There is also good reason to worry that by deploying these data-collecting devices, we’re inviting Big Brother into our beds. Consider SleepScore Max, a non-contact sleep monitor developed by SleepScore Labs, a joint venture between TV’s Dr. Mehmet Oz, Pegasus Capital Advisors L.P. and the sleep-equipment giant ResMed. Retailing for US$150, it uses radio waves to detect sleep metrics such as deep sleep and REM sleep, the time it takes you to fall asleep and how often you wake up. As its name suggests, it gives you a “sleep score” each morning—a number out of 100—letting you know how you made out.

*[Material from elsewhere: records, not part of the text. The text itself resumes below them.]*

@[simp] theorem State.modFn_pending (f : Nat) (g : FnState → FnState) : (s.modFn f g).pending = s.pending := rfl
@[simp] theorem State.modFn_free (f : Nat) (g : FnState → FnState) : (s.modFn f g).free = s.free := rfl
@[simp] theorem State.modFn_boot (f : Nat) (g : FnState → FnState) : (s.modFn f g).boot = s.boot := rfl
@[simp] theorem State.modFn_time (f : Nat) (g : FnState → FnState) : (s.modFn f g).time = s.time := rfl
@[simp] theorem State.modFn_chan (f : Nat) (g : FnState → FnState) : (s.modFn f g).chan = s.chan := rfl
@[simp] theorem State.modFn_dec (f : Nat) (g : FnState → FnState) : (s.modFn f g).dec = s.dec := rfl
@[simp] theorem State.modFn_comp (f : Nat) (g : FnState → FnState) : (s.modFn f g).comp = s.comp := rfl
@[simp] theorem State.modFn_audio (f : Nat) (g : FnState → FnState) : (s.modFn f g).audio = s.audio := rfl
@[simp] theorem State.modFn_net (f : Nat) (g : FnState → FnState) : (s.modFn f g).net = s.net := rfl
@[simp] theorem State.modFn_lane (f : Nat) (g : FnState → FnState) : (s.modFn f g).lane = s.lane := rfl
@[simp] theorem State.modFn_mem (f : Nat) (g : FnState → FnState) : (s.modFn f g).mem = s.mem := rfl
@[simp] theorem State.modFn_sched (f : Nat) (g : FnState → FnState) : (s.modFn f g).sched = s.sched := rfl

@[simp] theorem State.mbxStore_pending (o : Nat) (bs : List Byte) : (s.mbxStore o bs).pending = s.pending := rfl
@[simp] theorem State.mbxStore_free (o : Nat) (bs : List Byte) : (s.mbxStore o bs).free = s.free := rfl
@[simp] theorem State.mbxStore_boot (o : Nat) (bs : List Byte) : (s.mbxStore o bs).boot = s.boot := rfl
@[simp] theorem State.mbxStore_time (o : Nat) (bs : List Byte) : (s.mbxStore o bs).time = s.time := rfl
@[simp] theorem State.mbxStore_chan (o : Nat) (bs : List Byte) : (s.mbxStore o bs).chan = s.chan := rfl
@[simp] theorem State.mbxStore_dec (o : Nat) (bs : List Byte) : (s.mbxStore o bs).dec = s.dec := rfl
@[simp] theorem State.mbxStore_comp (o : Nat) (bs : List Byte) : (s.mbxStore o bs).comp = s.comp := rfl
@[simp] theorem State.mbxStore_audio (o : Nat) (bs : List Byte) : (s.mbxStore o bs).audio = s.audio := rfl
@[simp] theorem State.mbxStore_net (o : Nat) (bs : List Byte) : (s.mbxStore o bs).net = s.net := rfl
@[simp] theorem State.mbxStore_lane (o : Nat) (bs : List Byte) : (s.mbxStore o bs).lane = s.lane := rfl
@[simp] theorem State.mbxStore_mem (o : Nat) (bs : List Byte) : (s.mbxStore o bs).mem = s.mem := rfl
@[simp] theorem State.mbxStore_sched (o : Nat) (bs : List Byte) : (s.mbxStore o bs).sched = s.sched := rfl

@[simp] theorem State.raiseTo_pending (f : Nat) (e : Event) : (s.raiseTo f e).pending = s.pending :=
  (s.onlyEci_raiseTo f e).pending
@[simp] theorem State.raiseTo_free (f : Nat) (e : Event) : (s.raiseTo f e).free = s.free := (s.onlyEci_raiseTo f e).free
@[simp] theorem State.raiseTo_boot (f : Nat) (e : Event) : (s.raiseTo f e).boot = s.boot := (s.onlyEci_raiseTo f e).boot
@[simp] theorem State.raiseTo_time (f : Nat) (e : Event) : (s.raiseTo f e).time = s.time := (s.onlyEci_raiseTo f e).time
@[simp] theorem State.raiseTo_chan (f : Nat) (e : Event) : (s.raiseTo f e).chan = s.chan := (s.onlyEci_raiseTo f e).chan
@[simp] theorem State.raiseTo_dec (f : Nat) (e : Event) : (s.raiseTo f e).dec = s.dec := (s.onlyEci_raiseTo f e).dec
@[simp] theorem State.raiseTo_comp (f : Nat) (e : Event) : (s.raiseTo f e).comp = s.comp := (s.onlyEci_raiseTo f e).comp
@[simp] theorem State.raiseTo_audio (f : Nat) (e : Event) : (s.raiseTo f e).audio = s.audio := (s.onlyEci_raiseTo f e).audio
@[simp] theorem State.raiseTo_net (f : Nat) (e : Event) : (s.raiseTo f e).net = s.net := (s.onlyEci_raiseTo f e).net
@[simp] theorem State.raiseTo_lane (f : Nat) (e : Event) : (s.raiseTo f e).lane = s.lane := (s.onlyEci_raiseTo f e).lane
@[simp] theorem State.raiseTo_mem (f : Nat) (e : Event) : (s.raiseTo f e).mem = s.mem := (s.onlyEci_raiseTo f e).mem
@[simp] theorem State.raiseTo_sched (f : Nat) (e : Event) : (s.raiseTo f e).sched = s.sched := (s.onlyEci_raiseTo f e).sched

@[simp] theorem State.raise_pending (k : EventKind) (h d : Nat) (p : Option Nat) : (s.raise k h d p).pending = s.pending :=
  (s.onlyEci_raise k h d p).pending
@[simp] theorem State.raise_free (k : EventKind) (h d : Nat) (p : Option Nat) : (s.raise k h d p).free = s.free :=
  (s.onlyEci_raise k h d p).free
@[simp] theorem State.raise_boot (k : EventKind) (h d : Nat) (p : Option Nat) : (s.raise k h d p).boot = s.boot :=
  (s.onlyEci_raise k h d p).boot
@[simp] theorem State.raise_time (k : EventKind) (h d : Nat) (p : Option Nat) : (s.raise k h d p).time = s.time :=
  (s.onlyEci_raise k h d p).time
@[simp] theorem State.raise_chan (k : EventKind) (h d : Nat) (p : Option Nat) : (s.raise k h d p).chan = s.chan :=
  (s.onlyEci_raise k h d p).chan
@[simp] theorem State.raise_dec (k : EventKind) (h d : Nat) (p : Option Nat) : (s.raise k h d p).dec = s.dec :=
  (s.onlyEci_raise k h d p).dec
@[simp] theorem State.raise_comp (k : EventKind) (h d : Nat) (p : Option Nat) : (s.raise k h d p).comp = s.comp :=
  (s.onlyEci_raise k h d p).comp
@[simp] theorem State.raise_audio (k : EventKind) (h d : Nat) (p : Option Nat) : (s.raise k h d p).audio = s.audio :=
  (s.onlyEci_raise k h d p).audio
@[simp] theorem State.raise_net (k : EventKind) (h d : Nat) (p : Option Nat) : (s.raise k h d p).net = s.net :=
  (s.onlyEci_raise k h d p).net
@[simp] theorem State.raise_lane (k : EventKind) (h d : Nat) (p : Option Nat) : (s.raise k h d p).lane = s.lane :=
  (s.onlyEci_raise k h d p).lane
@[simp] theorem State.raise_mem (k : EventKind) (h d : Nat) (p : Option Nat) : (s.raise k h d p).mem = s.mem :=
  (s.onlyEci_raise k h d p).mem
@[simp] theorem State.raise_sched (k : EventKind) (h d : Nat) (p : Option Nat) : (s.raise k h d p).sched = s.sched :=
  (s.onlyEci_raise k h d p).sched

@[simp] theorem State.raiseOwn_pending (f : Nat) (k : EventKind) (d : Nat) : (s.raiseOwn f k d).pending = s.pending :=
  (s.onlyEci_raiseOwn f k d).pending
@[simp] theorem State.raiseOwn_free (f : Nat) (k : EventKind) (d : Nat) : (s.raiseOwn f k d).free = s.free :=
  (s.onlyEci_raiseOwn f k d).free
@[simp] theorem State.raiseOwn_boot (f : Nat) (k : EventKind) (d : Nat) : (s.raiseOwn f k d).boot = s.boot :=
  (s.onlyEci_raiseOwn f k d).boot
@[simp] theorem State.raiseOwn_time (f : Nat) (k : EventKind) (d : Nat) : (s.raiseOwn f k d).time = s.time :=
  (s.onlyEci_raiseOwn f k d).time
@[simp] theorem State.raiseOwn_chan (f : Nat) (k : EventKind) (d : Nat) : (s.raiseOwn f k d).chan = s.chan :=
  (s.onlyEci_raiseOwn f k d).chan
@[simp] theorem State.raiseOwn_dec (f : Nat) (k : EventKind) (d : Nat) : (s.raiseOwn f k d).dec = s.dec :=
  (s.onlyEci_raiseOwn f k d).dec
@[simp] theorem State.raiseOwn_comp (f : Nat) (k : EventKind) (d : Nat) : (s.raiseOwn f k d).comp = s.comp :=
  (s.onlyEci_raiseOwn f k d).comp
@[simp] theorem State.raiseOwn_audio (f : Nat) (k : EventKind) (d : Nat) : (s.raiseOwn f k d).audio = s.audio :=
  (s.onlyEci_raiseOwn f k d).audio
@[simp] theorem State.raiseOwn_net (f : Nat) (k : EventKind) (d : Nat) : (s.raiseOwn f k d).net = s.net :=
  (s.onlyEci_raiseOwn f k d).net
@[simp] theorem State.raiseOwn_lane (f : Nat) (k : EventKind) (d : Nat) : (s.raiseOwn f k d).lane = s.lane :=
  (s.onlyEci_raiseOwn f k d).lane
@[simp] theorem State.raiseOwn_mem (f : Nat) (k : EventKind) (d : Nat) : (s.raiseOwn f k d).mem = s.mem :=
  (s.onlyEci_raiseOwn f k d).mem
@[simp] theorem State.raiseOwn_sched (f : Nat) (k : EventKind) (d : Nat) : (s.raiseOwn f k d).sched = s.sched :=
  (s.onlyEci_raiseOwn f k d).sched

@[simp] theorem State.raiseAll_pending (k : EventKind) (d t : Nat) : (s.raiseAll k d t).pending = s.pending :=
  (s.onlyEci_raiseAll k d t).pending
@[simp] theorem State.raiseAll_free (k : EventKind) (d t : Nat) : (s.raiseAll k d t).free = s.free :=
  (s.onlyEci_raiseAll k d t).free
@[simp] theorem State.raiseAll_boot (k : EventKind) (d t : Nat) : (s.raiseAll k d t).boot = s.boot :=
  (s.onlyEci_raiseAll k d t).boot
@[simp] theorem State.raiseAll_time (k : EventKind) (d t : Nat) : (s.raiseAll k d t).time = s.time :=
  (s.onlyEci_raiseAll k d t).time
@[simp] theorem State.raiseAll_chan (k : EventKind) (d t : Nat) : (s.raiseAll k d t).chan = s.chan :=
  (s.onlyEci_raiseAll k d t).chan
@[simp] theorem State.raiseAll_dec (k : EventKind) (d t : Nat) : (s.raiseAll k d t).dec = s.dec :=
  (s.onlyEci_raiseAll k d t).dec
@[simp] theorem State.raiseAll_comp (k : EventKind) (d t : Nat) : (s.raiseAll k d t).comp = s.comp :=
  (s.onlyEci_raiseAll k d t).comp
@[simp] theorem State.raiseAll_audio (k : EventKind) (d t : Nat) : (s.raiseAll k d t).audio = s.audio :=
  (s.onlyEci_raiseAll k d t).audio
@[simp] theorem State.raiseAll_net (k : EventKind) (d t : Nat) : (s.raiseAll k d t).net = s.net :=
  (s.onlyEci_raiseAll k d t).net
@[simp] theorem State.raiseAll_lane (k : EventKind) (d t : Nat) : (s.raiseAll k d t).lane = s.lane :=
  (s.onlyEci_raiseAll k d t).lane
@[simp] theorem State.raiseAll_mem (k : EventKind) (d t : Nat) : (s.raiseAll k d t).mem = s.mem :=
  (s.onlyEci_raiseAll k d t).mem
@[simp] theorem State.raiseAll_sched (k : EventKind) (d t : Nat) : (s.raiseAll k d t).sched = s.sched :=
  (s.onlyEci_raiseAll k d t).sched

@[simp] theorem State.causeAll_pending (c : Nat) : (s.causeAll c).pending = s.pending := (s.onlyEci_causeAll c).pending
@[simp] theorem State.causeAll_free (c : Nat) : (s.causeAll c).free = s.free := (s.onlyEci_causeAll c).free
@[simp] theorem State.causeAll_boot (c : Nat) : (s.causeAll c).boot = s.boot := (s.onlyEci_causeAll c).boot
@[simp] theorem State.causeAll_time (c : Nat) : (s.causeAll c).time = s.time := (s.onlyEci_causeAll c).time
@[simp] theorem State.causeAll_chan (c : Nat) : (s.causeAll c).chan = s.chan := (s.onlyEci_causeAll c).chan
@[simp] theorem State.causeAll_dec (c : Nat) : (s.causeAll c).dec = s.dec := (s.onlyEci_causeAll c).dec
@[simp] theorem State.causeAll_comp (c : Nat) : (s.causeAll c).comp = s.comp := (s.onlyEci_causeAll c).comp
@[simp] theorem State.causeAll_audio (c : Nat) : (s.causeAll c).audio = s.audio := (s.onlyEci_causeAll c).audio
@[simp] theorem State.causeAll_net (c : Nat) : (s.causeAll c).net = s.net := (s.onlyEci_causeAll c).net
@[simp] theorem State.causeAll_lane (c : Nat) : (s.causeAll c).lane = s.lane := (s.onlyEci_causeAll c).lane
@[simp] theorem State.causeAll_mem (c : Nat) : (s.causeAll c).mem = s.mem := (s.onlyEci_causeAll c).mem
@[simp] theorem State.causeAll_sched (c : Nat) : (s.causeAll c).sched = s.sched := (s.onlyEci_causeAll c).sched

@[simp] theorem State.flushEvents_pending (f : Nat) : (s.flushEvents f).pending = s.pending :=
  (s.onlyEci_flushHeld _ _).pending
@[simp] theorem State.flushEvents_free (f : Nat) : (s.flushEvents f).free = s.free := (s.onlyEci_flushHeld _ _).free
@[simp] theorem State.flushEvents_boot (f : Nat) : (s.flushEvents f).boot = s.boot := (s.onlyEci_flushHeld _ _).boot
@[simp] theorem State.flushEvents_time (f : Nat) : (s.flushEvents f).time = s.time := (s.onlyEci_flushHeld _ _).time
@[simp] theorem State.flushEvents_chan (f : Nat) : (s.flushEvents f).chan = s.chan := (s.onlyEci_flushHeld _ _).chan
@[simp] theorem State.flushEvents_dec (f : Nat) : (s.flushEvents f).dec = s.dec := (s.onlyEci_flushHeld _ _).dec
@[simp] theorem State.flushEvents_comp (f : Nat) : (s.flushEvents f).comp = s.comp := (s.onlyEci_flushHeld _ _).comp
@[simp] theorem State.flushEvents_audio (f : Nat) : (s.flushEvents f).audio = s.audio := (s.onlyEci_flushHeld _ _).audio
@[simp] theorem State.flushEvents_net (f : Nat) : (s.flushEvents f).net = s.net := (s.onlyEci_flushHeld _ _).net
@[simp] theorem State.flushEvents_lane (f : Nat) : (s.flushEvents f).lane = s.lane := (s.onlyEci_flushHeld _ _).lane
@[simp] theorem State.flushEvents_mem (f : Nat) : (s.flushEvents f).mem = s.mem := (s.onlyEci_flushHeld _ _).mem
@[simp] theorem State.flushEvents_sched (f : Nat) : (s.flushEvents f).sched = s.sched := (s.onlyEci_flushHeld _ _).sched

@[simp] theorem State.setStage_pending (st : Stage) : (s.setStage st).pending = s.pending := by
  unfold State.setStage; split <;> simp
@[simp] theorem State.setStage_free (st : Stage) : (s.setStage st).free = s.free := by
  unfold State.setStage; split <;> simp
@[simp] theorem State.setStage_time (st : Stage) : (s.setStage st).time = s.time := by
  unfold State.setStage; split <;> simp
@[simp] theorem State.setStage_chan (st : Stage) : (s.setStage st).chan = s.chan := by
  unfold State.setStage; split <;> simp
@[simp] theorem State.setStage_dec (st : Stage) : (s.setStage st).dec = s.dec := by
  unfold State.setStage; split <;> simp
@[simp] theorem State.setStage_comp (st : Stage) : (s.setStage st).comp = s.comp := by
  unfold State.setStage; split <;> simp
@[simp] theorem State.setStage_audio (st : Stage) : (s.setStage st).audio = s.audio := by
  unfold State.setStage; split <;> simp
@[simp] theorem State.setStage_net (st : Stage) : (s.setStage st).net = s.net := by
  unfold State.setStage; split <;> simp
@[simp] theorem State.setStage_lane (st : Stage) : (s.setStage st).lane = s.lane := by
  unfold State.setStage; split <;> simp
@[simp] theorem State.setStage_mem (st : Stage) : (s.setStage st).mem = s.mem := by
  unfold State.setStage; split <;> simp
@[simp] theorem State.setStage_sched (st : Stage) : (s.setStage st).sched = s.sched := by
  unfold State.setStage; split <;> simp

“Sleep is the only area in which the average consumer has no single metric to assess how he or she is doing,” Colin Lawlor, the company’s CEO, has said. “Food has calories, exercise has steps, but SleepScore Labs has made it easier for the average person to measure how they sleep.” If the system suspects something in the bedroom is preventing you from achieving sleep excellence, you may receive advice about lighting (pull the blinds down) or noise (wear earplugs). If its algorithm picks up hints of a serious disorder, like sleep apnea, it will ask you a series of screener questions that may prompt it to advise a visit to a specialist (SleepScore has doctors available for virtual consultations). And if it finds your sleep may benefit from one of the sleep aids the company keeps in stock at its online store, it may suggest a purchase.

Less prominently advertised is the fact that SleepScore Labs owns the data collected by its proprietary hardware, representing some three million nights of its users’ sleep, and that the company’s long-term growth plan includes making this aggregated information available to healthcare providers. While that big data play will harness the slumber of SleepScore Max users for profit—potentially unsavoury to some—it may also grow the science of sleep.

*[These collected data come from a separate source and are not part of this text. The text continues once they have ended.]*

-- ==== Sys2Proof/Laws/KeptBy.lean ====
section
/-!
SUPPORT. Every operation on the state and every meaning keeps the queue, a sound clock and canonical memories: one lemma for
each, in the order of the model's files.
-/

set_option linter.unusedTactic false
set_option linter.unreachableTactic false
set_option linter.unusedVariables false

namespace Sys2Proof.Machine

open Sys2Proof

/-! ### Ops -/

@[simp] theorem State.modFn_kept {s : State} (f : Nat) (g : FnState → FnState) {s₀ : State} (hk : s₀.Kept s) :
    s₀.Kept (State.modFn s f g) := by
  unfold State.modFn
  repeat' (first
      | with_reducible assumption | with_reducible apply modEci_kept | (with_reducible apply Eci.Mail.same; rfl)
      | split | dsimp only | (simp (maxDischargeDepth := 9) [*]; done))

@[simp] theorem State.mbxStore_kept {s : State} (off : Nat) (bs : List Byte) {q : State} (h : q.Kept s) : q.Kept
    (s.mbxStore off bs) :=
  modEci_kept (fun w => Memory.wf_store w off bs) h

@[simp] theorem State.wakeLink_kept {s : State} {s₀ : State} (hk : s₀.Kept s) : s₀.Kept (State.wakeLink s) := by
  unfold State.wakeLink
  repeat' (first
      | with_reducible assumption | with_reducible apply modEci_kept | (with_reducible apply Eci.Mail.same; rfl)
      | split | dsimp only | (simp (maxDischargeDepth := 9) [*]; done))

@[simp] theorem State.writeEvent_kept {s : State} (f : Nat) (e : Event) {s₀ : State} (hk : s₀.Kept s) : s₀.Kept
    (State.writeEvent s f e) := by
  unfold State.writeEvent
  repeat' (first
      | with_reducible assumption | with_reducible apply State.wakeLink_kept
      | with_reducible apply State.mbxStore_kept | with_reducible apply State.modFn_kept | split | dsimp only
      | (simp (maxDischargeDepth := 9) [*]; done))

@[simp] theorem State.holdEvent_kept {s : State} (f : Nat) (e : Event) {s₀ : State} (hk : s₀.Kept s) : s₀.Kept
    (State.holdEvent s f e) := by
  unfold State.holdEvent
  repeat' (first
      | with_reducible assumption | with_reducible apply State.modFn_kept | split | dsimp only
      | (simp (maxDischargeDepth := 9) [*]; done))

@[simp] theorem State.flushHeld_kept {s : State} (f : Nat) (n : Nat) {s₀ : State} (hk : s₀.Kept s) : s₀.Kept
    (State.flushHeld s f n) := by
  induction n generalizing s with
  | zero => exact hk
  | succ n ih =>
    unfold State.flushHeld
    repeat' (first
        | with_reducible assumption | with_reducible apply State.writeEvent_kept
        | with_reducible apply State.modFn_kept | with_reducible apply ih | split | dsimp only
        | (simp (maxDischargeDepth := 9) [*]; done))

@[simp] theorem State.captureTime_kept {s : State} {s₀ : State} (hk : s₀.Kept s) : s₀.Kept (State.captureTime s) := by
  unfold State.captureTime
  repeat' (first
      | with_reducible assumption | with_reducible apply modEci_kept | (with_reducible apply Eci.Mail.same; rfl)
      | split | dsimp only | (simp (maxDischargeDepth := 9) [*]; done))

@[simp] theorem State.captureGroup_kept {s : State} (g : Nat) (values : List Nat) {s₀ : State} (hk : s₀.Kept s)
    : s₀.Kept (State.captureGroup s g values) := by
  unfold State.captureGroup
  repeat' (first
      | with_reducible assumption | with_reducible apply modEci_kept | (with_reducible apply Eci.Mail.same; rfl)
      | split | dsimp only | (simp (maxDischargeDepth := 9) [*]; done))

@[simp] theorem State.flushEvents_kept {s : State} (f : Nat) {s₀ : State} (hk : s₀.Kept s) : s₀.Kept
    (State.flushEvents s f) := by
  unfold State.flushEvents
  repeat' (first
      | with_reducible assumption | with_reducible apply State.flushHeld_kept | split | dsimp only
      | (simp (maxDischargeDepth := 9) [*]; done))

@[simp] theorem State.sendSessions_kept {s : State} (f : Nat) (e : Event) {s₀ : State} (hk : s₀.Kept s) :
    s₀.Kept (State.sendSessions s f e) := by
  unfold State.sendSessions
  repeat' (first
      | with_reducible assumption | with_reducible apply modEci_kept | (with_reducible apply Eci.Mail.same; rfl)
      | split | dsimp only | (simp (maxDischargeDepth := 9) [*]; done))

@[simp] theorem State.raiseTo_kept {s : State} (f : Nat) (e : Event) {s₀ : State} (hk : s₀.Kept s) : s₀.Kept
    (State.raiseTo s f e) := by
  unfold State.raiseTo
  repeat' (first
      | with_reducible assumption | with_reducible apply State.sendSessions_kept
      | with_reducible apply State.flushEvents_kept | with_reducible apply State.holdEvent_kept
      | with_reducible apply State.writeEvent_kept | with_reducible apply State.modFn_kept | split | dsimp only
      | (simp (maxDischargeDepth := 9) [*]; done))

@[simp] theorem State.raise_kept {s : State} (k : EventKind) (handle : Nat) (detail : Nat) (pic : Option Nat)
    {s₀ : State} (hk : s₀.Kept s) : s₀.Kept (State.raise s k handle detail pic) := by
  unfold State.raise
  repeat' (first
      | with_reducible assumption | with_reducible apply State.raiseTo_kept
      | with_reducible apply State.captureTime_kept | split | dsimp only
      | (simp (maxDischargeDepth := 9) [*]; done))

@[simp] theorem State.raiseOwn_kept {s : State} (f : Nat) (k : EventKind) (detail : Nat) {s₀ : State} (hk :
    s₀.Kept s) : s₀.Kept (State.raiseOwn s f k detail) := by
  unfold State.raiseOwn
  repeat' (first
      | with_reducible assumption | with_reducible apply State.raiseTo_kept
      | with_reducible apply State.captureTime_kept | split | dsimp only
      | (simp (maxDischargeDepth := 9) [*]; done))

@[simp] theorem State.raiseAll_kept {s : State} (k : EventKind) (detail time : Nat) {s₀ : State} (hk : s₀.Kept
    s) : s₀.Kept (State.raiseAll s k detail time) := by
  unfold State.raiseAll
  repeat' (first
      | with_reducible assumption | with_reducible apply State.raiseTo_kept | with_reducible apply foldl_kept
      | split | dsimp only | intro _ | (simp (maxDischargeDepth := 9) [*]; done))

@[simp] theorem State.causeAll_kept {s : State} (c : Nat) {s₀ : State} (hk : s₀.Kept s) : s₀.Kept
    (State.causeAll s c) := by
  unfold State.causeAll
  repeat' (first
      | with_reducible assumption | with_reducible apply State.modFn_kept | with_reducible apply foldl_kept | split
      | dsimp only | intro _ | (simp (maxDischargeDepth := 9) [*]; done))

@[simp] theorem State.setStage_kept {s : State} (st : Stage) {s₀ : State} (hk : s₀.Kept s) : s₀.Kept
    (State.setStage s st) := by
  unfold State.setStage
  repeat' (first
      | with_reducible assumption | with_reducible apply State.causeAll_kept | with_reducible apply stage_kept
      | with_reducible apply modBoot_kept | split | dsimp only | (simp (maxDischargeDepth := 9) [*]; done))

@[simp] theorem State.writeCompletion_kept {s : State} (f q : Nat) (c : Completion) {s₀ : State} (hk : s₀.Kept
    s) : s₀.Kept (State.writeCompletion s f q c) := by
  unfold State.writeCompletion
  repeat' (first
      | with_reducible assumption | with_reducible apply State.wakeLink_kept
      | with_reducible apply State.mbxStore_kept | with_reducible apply State.modFn_kept | split | dsimp only
      | (simp (maxDischargeDepth := 9) [*]; done))

@[simp] theorem State.postCompletion_kept {s : State} (f q : Nat) (c : Completion) {s₀ : State} (hk : s₀.Kept s)
    : s₀.Kept (State.postCompletion s f q c) := by
  unfold State.postCompletion
  repeat' (first
      | with_reducible assumption | with_reducible apply State.writeCompletion_kept
      | with_reducible apply modEci_kept | (with_reducible apply Eci.Mail.same; rfl) | split | dsimp only
      | (simp (maxDischargeDepth := 9) [*]; done))

@[simp] theorem State.noteConfig_kept {s : State} (k : Cmd) (r : Reply) {s₀ : State} (hk : s₀.Kept s) : s₀.Kept
    (State.noteConfig s k r) := by
  unfold State.noteConfig
  repeat' (first
      | with_reducible assumption | with_reducible apply modEci_kept | (with_reducible apply Eci.Mail.same; rfl)
      | split | dsimp only | (simp (maxDischargeDepth := 9) [*]; done))

@[simp] theorem State.sessionCompletion_kept {s : State} (n : Nat) (k : Cmd) (c : Completion) {s₀ : State} (hk :
    s₀.Kept s) : s₀.Kept (State.sessionCompletion s n k c) := by
  unfold State.sessionCompletion
  repeat' (first
      | with_reducible assumption | with_reducible apply modEci_kept | (with_reducible apply Eci.Mail.same; rfl)
      | split | dsimp only | (simp (maxDischargeDepth := 9) [*]; done))

@[simp] theorem State.finishDeletes_kept {s : State} {s₀ : State} (hk : s₀.Kept s) : s₀.Kept
    (State.finishDeletes s) := by
  unfold State.finishDeletes
  repeat' (first
      | with_reducible assumption | with_reducible apply State.sessionCompletion_kept
      | with_reducible apply State.postCompletion_kept | with_reducible apply State.modFn_kept
      | with_reducible apply modEci_kept | with_reducible apply foldl_kept
      | (with_reducible apply Eci.Mail.same; rfl) | split | dsimp only | intro _
      | (simp (maxDischargeDepth := 9) [*]; done))

@[simp] theorem State.complete_kept {s : State} (k : Cmd) (r : Reply) {s₀ : State} (hk : s₀.Kept s) : s₀.Kept
    (State.complete s k r) := by
  unfold State.complete
  repeat' (first
      | with_reducible assumption | with_reducible apply State.finishDeletes_kept
      | with_reducible apply State.sessionCompletion_kept | with_reducible apply State.noteConfig_kept
      | with_reducible apply State.postCompletion_kept | with_reducible apply State.mbxStore_kept
      | with_reducible apply State.modFn_kept | split | dsimp only | (simp (maxDischargeDepth := 9) [*]; done))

“We know a lot about sleep disorders and about sleep in non-home, lab environments,” says Roy Raymann, VP of sleep science at SleepScore Labs. “But one of the things big data will reveal is sleep as we see it in a bedroom, night after night—and it may be totally different to the sleep reported in scientific journals.”

Then again, with the arrival of bean-shaped sleep robots and the advent of monitors X-raying our unconscious snoozings, sleep may never be the same again.